Rubaika Karim · February 24, 2001 - 01:01 EST #2
Me too! I need the full picture of the Mona Lisa. Not small writings I can't see.
Omar Kayam · December 12, 2001 - 22:06 EST #3
So, your browser only came up with this one page then, eh? I doubt it!! It does have reference to Leonardo and enigmatic, hence your arrival here. Interesting comments from the author, obviously part of a much larger project.
Andrew Hills · September 13, 2003 - 15:57 EST #4
Can anyone tell me where I can buy a Mac version of this CD-ROM?
Lee Bennett (ATPM Staff) · September 13, 2003 - 17:02 EST #5
Andrew - you're liable to have a very rough time finding this title any more because it's so old. If searches on Amazon or eBay don't turn it up for you, you should try contacting Corbis directly to see if they can still provide it or know where you might find it. Contact info is at the top of this page, thought I'd recommend seeing if that info is updated by getting their contact info directly from their web site.
Kara Lisa Wade · May 27, 2004 - 17:45 EST #6
I am a big fan of Leonardo's work, so can you tell me how long it took Leonardo to draw The Last Supper?
Lee Bennett (ATPM Staff) · May 27, 2004 - 20:50 EST #7
Kara - about four years, between 1495 to 1498
Sally Anderson · September 25, 2004 - 21:50 EST #8
I was Associate Producer, Lead Writer, and Senior Editor for this CD-ROM -- sadly, one of the last ever produced by Corbis. Students can probably purchase some but not all of Leonardo's images via the Corbis website. (Many were licensed for one-time use only.) The CD-ROM has been out of print for several years. When the out-of-print announcement was made internally at Corbis, I bought a number of them as gifts. I can still say in 2004 that this is a uniquely informative view, with updates 500 years later incorporating fresh (but only proven) research by the most respected living Leonardo scholars worldwide. It is an extraordinary opportunity to explore not only the codex and Leonardo's thought processes, but to view multitudes of his works closer than most will ever be able to see originals (some of which are not even available to the public). This was not only an award-winning, premium production; to the production team it was a labor of passion, and the passion shows in the level of research, depth, and gorgeous quality. I'd be glad to answer questions about Leonardo or what we learned in our research, within reason; and would consider selling a few copies of the 10 I have remaining. If any part of this offer might be helpful, you might post requests here. It's a pleasure to have stumbled across this insightful review and to see that this incredible project continues to have the impact it richly deserves.
Robert Slotpole · October 4, 2004 - 18:08 EST #9

That's a very generous offer. I would be interested in obtaining one copy of the codescope CD. Could you send me more information?

Bob Slotpole
Jim Hopton · October 29, 2004 - 11:39 EST #10
Dear Ms. Anderson,

It was my great fortune to stumble upon this review and your comments.

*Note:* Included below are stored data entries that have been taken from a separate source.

/-- Settles O55, by induction on the sequence: each request is answered from the first state, whatever came before. -/
theorem servedResponsesAreThoseOfEachRequestAlone : Obligations.ServedResponsesAreThoseOfEachRequestAlone := by
  intro rs s
  induction rs with
  | nil => rfl
  | cons r rest ih => rw [serve_cons, List.mapM_cons, ih]

end Sys2Proof.Machine
end

section
/-! PROOFS. The command encoding (spec/30_encoding.md): request vectors and the opcode map (O45 to O51), response vectors
(O58), and the host's scripts and pseudo-commands (O59, O60). -/

namespace Sys2Proof

/-! ### Request vectors -/

/-- A request is its three fields (R61). -/
@[simp] theorem Request.make_fields (r : Request) : Request.make r.op r.a r.b = r := by
  apply BitVec.eq_of_toNat_eq
  have := r.isLt
  simp only [Request.make_toNat, Request.op, Request.a, Request.b, BitVec.extractLsb'_toNat,
    Nat.shiftRight_eq_div_pow]
  omega

/-- A vector that is the layout of three fields decodes as they do. -/
theorem decode_of_eq_make {r : Request} {op : BitVec 8} {a b : Word} (h : r = Request.make op a b) :
    decode r = decodeFields op a b := by rw [h, decode_make]

end Sys2Proof

namespace Sys2Proof.Machine

/-- Settles O45: one round trip for each row of the opcode table. -/
theorem decodeOfEncodeIsTheCommand : Obligations.DecodeOfEncodeIsTheCommand := by
  intro i
  cases i with
  | shl a b => exact Laws.RoundTrip.shl a b
  | shr a b => exact Laws.RoundTrip.shr a b
  | not a => exact Laws.RoundTrip.not a
  | and a b => exact Laws.RoundTrip.and a b
  | or a b => exact Laws.RoundTrip.or a b
  | addu a b => exact Laws.RoundTrip.addu a b
  | subu a b => exact Laws.RoundTrip.subu a b
  | mulu a b => exact Laws.RoundTrip.mulu a b
  | adds a b => exact Laws.RoundTrip.adds a b
  | subs a b => exact Laws.RoundTrip.subs a b
  | muls a b => exact Laws.RoundTrip.muls a b
  | ctz64 a => exact Laws.RoundTrip.ctz64 a
  | fls a => exact Laws.RoundTrip.fls a
  | dfrom a => exact Laws.RoundTrip.dfrom a
  | dto a => exact Laws.RoundTrip.dto a
  | dmul a b => exact Laws.RoundTrip.dmul a b
  | dmulup a b => exact Laws.RoundTrip.dmulup a b
  | norm a b => exact Laws.RoundTrip.norm a b
  | rft a => exact Laws.RoundTrip.rft a
  | tfnr a b => exact Laws.RoundTrip.tfnr a b
  | tfr a b => exact Laws.RoundTrip.tfr a b
  | rfv a b => exact Laws.RoundTrip.rfv a b
  | tfv a b => exact Laws.RoundTrip.tfv a b
  | ifo a b => exact Laws.RoundTrip.ifo a b
  | ifoup a b => exact Laws.RoundTrip.ifoup a b
  | ofi a b => exact Laws.RoundTrip.ofi a b
  | ofiup a b => exact Laws.RoundTrip.ofiup a b

/-! ### The opcode map -/

/-- An assigned opcode names a command of that opcode, with the two operand words, the ignored one as 0 (R64, R67). -/
theorem decodeFields_assigned {op : BitVec 8} (a b : Word) (h : op ∈ assignedOpcodes) :
    ∃ i, decodeFields op a b = .ok i ∧ i.opcode = op ∧
      i.operands = (a, if op ∈ oneOperandOpcodes then 0 else b) := by
  simp only [assignedOpcodes, List.mem_cons, List.not_mem_nil, or_false] at h
  rcases h with rfl | rfl | rfl | rfl | rfl | rfl | rfl | rfl | rfl | rfl | rfl | rfl | rfl | rfl | rfl | rfl | rfl |
    rfl | rfl | rfl | rfl | rfl | rfl | rfl | rfl | rfl | rfl <;> exact ⟨_, rfl, rfl, rfl⟩

/-- Any other opcode is rejected, and the error names it (R66). -/
theorem decodeFields_unassigned {op : BitVec 8} (a b : Word) (h : op ∉ assignedOpcodes) :
    decodeFields op a b = .error (.unassignedOpcode op) := by
  unfold decodeFields
  split
  case h_28 => rfl
  all_goals exact absurd (by decide) h

/-- A decoded command has the opcode of its request, which is an assigned one, and the operand words of its request, the
ignored one as 0. -/
theorem decode_ok {r : Request} {i : Instr} (h : decode r = .ok i) :
    r.op ∈ assignedOpcodes ∧ i.opcode = r.op ∧ i.operands = (r.a, if r.op ∈ oneOperandOpcodes then 0 else r.b) := by
  by_cases hop : r.op ∈ assignedOpcodes
  · obtain ⟨j, hj, hopcode, hoperands⟩ := decodeFields_assigned r.a r.b hop
    cases h.symm.trans hj
    exact ⟨hop, hopcode, hoperands⟩
  · cases h.symm.trans (decodeFields_unassigned r.a r.b hop)

/-- Settles O46: the encoder lays out the fields that the decoder has kept. -/
theorem encodeOfDecodeIsTheRequest : Obligations.EncodeOfDecodeIsTheRequest := by
  intro r i h
  obtain ⟨-, hopcode, hoperands⟩ := decode_ok h
  rw [encode, hopcode, hoperands]
  split
  · rfl
  · exact Request.make_fields r

/-- The decoder rejects every request with an unassigned opcode. -/
theorem decode_unassigned {r : Request} (h : r.op ∉ assignedOpcodes) :
    decode r = .error (.unassignedOpcode r.op) := decodeFields_unassigned r.a r.b h

/-- Settles O47: the opcode alone decides, and the unassigned ones are counted. -/
theorem decoderRejectsExactlyTheUnassignedOpcodes : Obligations.DecoderRejectsExactlyTheUnassignedOpcodes := by
  refine ⟨fun r => ⟨decode_unassigned, fun hrejected hop => ?_⟩,
    fun r => ⟨fun hop => ?_, fun ⟨_, hi⟩ => (decode_ok hi).1⟩, by decide +kernel⟩
  · obtain ⟨i, hi, -⟩ := decodeFields_assigned r.a r.b hop
    cases hrejected.symm.trans hi
  · obtain ⟨i, hi, -⟩ := decodeFields_assigned r.a r.b hop
    exact ⟨i, hi⟩

/-- Settles O48: each vector is the layout of its three fields. -/
theorem writtenRequestsDecode : Obligations.WrittenRequestsDecode :=
  ⟨decode_of_eq_make (op := 0x10) (a := 1) (b := 2) (by decide +kernel),
    decode_of_eq_make (op := 0x11) (a := 0) (b := 1) (by decide +kernel),
    decode_of_eq_make (op := 0x45) (a := 1) (b := 2) (by decide +kernel),
    decode_of_eq_make (op := 0x31) (a := 4) (b := 0) (by decide +kernel),
    decode_of_eq_make (op := 0x05) (a := 1) (b := 2) (by decide +kernel)⟩

/-! ### What a step does with a request -/

/-- Without a request the unit does nothing (R60). -/
theorem step_idle {s : State} (h : s.request = none) : step s = .next s := by
  rw [step, h]

/-- Settles O49: a presented request that decodes, an empty request port, and the fields of the accepted state. -/
theorem stepRunsTheDecodedCommand : Obligations.StepRunsTheDecodedCommand :=
  ⟨fun _ _ _ hs hi _ => step_request hs hi, fun _ => step_idle, fun _ => rfl⟩

/-- Requests that decode alike have the same step. -/
theorem step_present_congr {q q' : Request} (s : State) (h : decode q = decode q') :
    step (s.present q) = step (s.present q') := by
  simp only [step, State.present_request, State.accept_present, h]
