-- ==== Sys2Proof/Machine/State.lean ====
section
/-! DEFINITION. The state of the machine (10_state.md R10), its reset value (R26), the reasons a step can stop, and the types
the handlers answer with (40_execute_loop.md R69). -/

namespace Sys2Proof.Machine

/-- The nine register slots, all alike (10_state.md R11). -/
abbrev RegFile := Vector Byte Config.nreg

/-- Memory as its listed cells: addresses strictly rising and below MEM_SIZE, no entry equal to MEM_FILL, which is what an
unlisted address reads as (20_memory.md R30, 10_state.md R26; log entries 5 and 10). -/
abbrev Memory := List Host.Cell

/-- RS (10_state.md R21). -/
inductive RunState where
  | running
  | halted
  | faulted
deriving DecidableEq, Repr

/-- The three fatal conditions (60_exceptions.md R115). They end the run; each is taken as a next state with RS = Faulted and
CAUSE set, so none of them is a `Fault` of the model. -/
inductive Fatal where
  /-- Raised by the fetch of a step and by a register access (R116). -/
  | outOfRange
  /-- Raised by the dispatch of a step (R117). -/
  | unknownOpcode
  /-- Raised by MUL (R118). -/
  | resultOutOfRange
deriving DecidableEq, Repr

/-- The ten items of 10_state.md R10, less the dispatch table, which is a constant (R24). -/
structure State where
  /-- `Mem[0..255]` (20_memory.md R30). -/
  mem : Memory
  /-- `x[0..8]` (R11). -/
  regs : RegFile
  /-- PC (R15). -/
  pc : PcWord
  /-- SP, a register of its own that no instruction touches (R17). -/
  sp : Byte
  /-- FL, layout `00000LGE` (R18). -/
  fl : Byte
  /-- JO, the Jump-Origin Set (R20). -/
  jo : OriginSet
  /-- RS (R21). -/
  rs : RunState
  /-- CAUSE; `none` is the spec's None (R22). -/
  cause : Option Fatal
  /-- OUT, oldest first (R23). -/
  out : List Byte
deriving DecidableEq, Repr

/-- The state after reset (10_state.md R26; 70_reset_and_hazards.md R135): nothing is loaded. -/
def State.reset : State where
  mem := []
  regs := Vector.replicate Config.nreg Config.regReset
  pc := 0#9
  sp := Config.spReset
  fl := Config.flReset
  jo := 0#256
  rs := .running
  cause := none
  out := []

/-- Why there is no step: the machine is in a terminal state (40_execute_loop.md R66). -/
inductive Fault where
  /-- Answered by `step` alone, when RS = Halted. Safe: the spec gives no step there (decision D20), and the model goes
  nowhere. -/
  | alreadyHalted
  /-- Answered by `step` alone, when RS = Faulted. Safe, for the same reason. -/
  | alreadyFaulted
deriving DecidableEq, Repr

/-- What the model gives no meaning. -/
inductive Refusal where
  /-- Answered by a refused arm of `exec` alone, with the instruction's mnemonic. Safe: the model stops. No arm of this model
  answers it: every instruction has its meaning. -/
  | notModelled (mnemonic : String)
deriving DecidableEq, Repr

/-- The three results a handler can give to the loop (40_execute_loop.md R69). -/
inductive HandlerResult where
  | noRedirect
  | redirect (target : Byte)
  | halt
deriving DecidableEq, Repr

/-- What a handler that completes gives: the register file, FL, what it emits, and its result. It has no way to write PC, JO,
RS, SP or memory (40_execute_loop.md R69, R82). -/
structure HandlerOut where
  regs : RegFile
  fl : Byte
  emit : Option Byte
  result : HandlerResult
deriving DecidableEq, Repr

/-- A handler: a pure function of the register file and FL (its operands applied) that completes or raises a fatal condition
(40_execute_loop.md R69, R82). -/
abbrev Handler := RegFile → Byte → Except Fatal HandlerOut

/-! One named update per field, so that no proof unfolds a record update. -/

def State.withMem (s : State) (v : Memory) : State := { s with mem := v }
def State.withRegs (s : State) (v : RegFile) : State := { s with regs := v }
def State.withPc (s : State) (v : PcWord) : State := { s with pc := v }
def State.withFl (s : State) (v : Byte) : State := { s with fl := v }
def State.withJo (s : State) (v : OriginSet) : State := { s with jo := v }
def State.withRs (s : State) (v : RunState) : State := { s with rs := v }
def State.withCause (s : State) (v : Option Fatal) : State := { s with cause := v }
def State.withOut (s : State) (v : List Byte) : State := { s with out := v }

end Sys2Proof.Machine
end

Our Elementary School uses Leonardo and his great works as a "point of departure" for a school-wide technology infused, project based unit. Through Leonardo, our students connect, math, science, technology, art, writing, and nutrition. Please check our "Lunch with Leo" PowerPoint Presentation on our School's web site:

We would love to add the Leonardo CD-ROM to our growing collection of Leonardo instructional material. Please let us know if you could spare one more CD.

Jim Hopton
Jefferson-Morgan Elementary School
richard gladding · January 3, 2005 - 00:08 EST #11
Hello, I am trying to get a copy of this cd as well. Looks very educational and I am having some difficulty finding a copy.

Thank you,
Richard Gladding
Steve Lutz · January 12, 2005 - 17:32 EST #12
I am a Leonardo Da Vinci fan aand would appreciate any information on how to purchase this CD ROM package. Thank you very much.
Matthew McCauley · January 17, 2005 - 14:36 EST #13
To Sally Anderson: I just saw your post and would be interested in purchasing one of the CD ROMs, if you still have any.

Matthew McCauley
Xavier Mora · February 1, 2005 - 06:20 EST #14
To Sally Anderson: I would greatly appreciate very much if you could sell me one copy ot the CD-ROM about Leonardo da Vinci.

Xavier Mora
Universitat Autònoma de Barcelona
Leonard Ingles · February 25, 2005 - 10:40 EST #15
Dear Sally
I too missed the chance to obtain this wonderful piece of software at the time that it was on sale and have spent several years trying to obtain it second hand to no avail. It may be the case that I am too late this time, but I live in hope. Any reply would be most appreciated.
Joana Pauperio · April 14, 2005 - 12:34 EST #16
Dear Ms. Anderson,

I am writing on behalf of Visionarium, a Science Centre in Portugal that sets its main goal in educating people through interactive exhibitions within all areas of science. We are, at the moment, producing an exhibition on Leonardo da Vinci and his experiments on the water, including some of his notes on Codex Leicester.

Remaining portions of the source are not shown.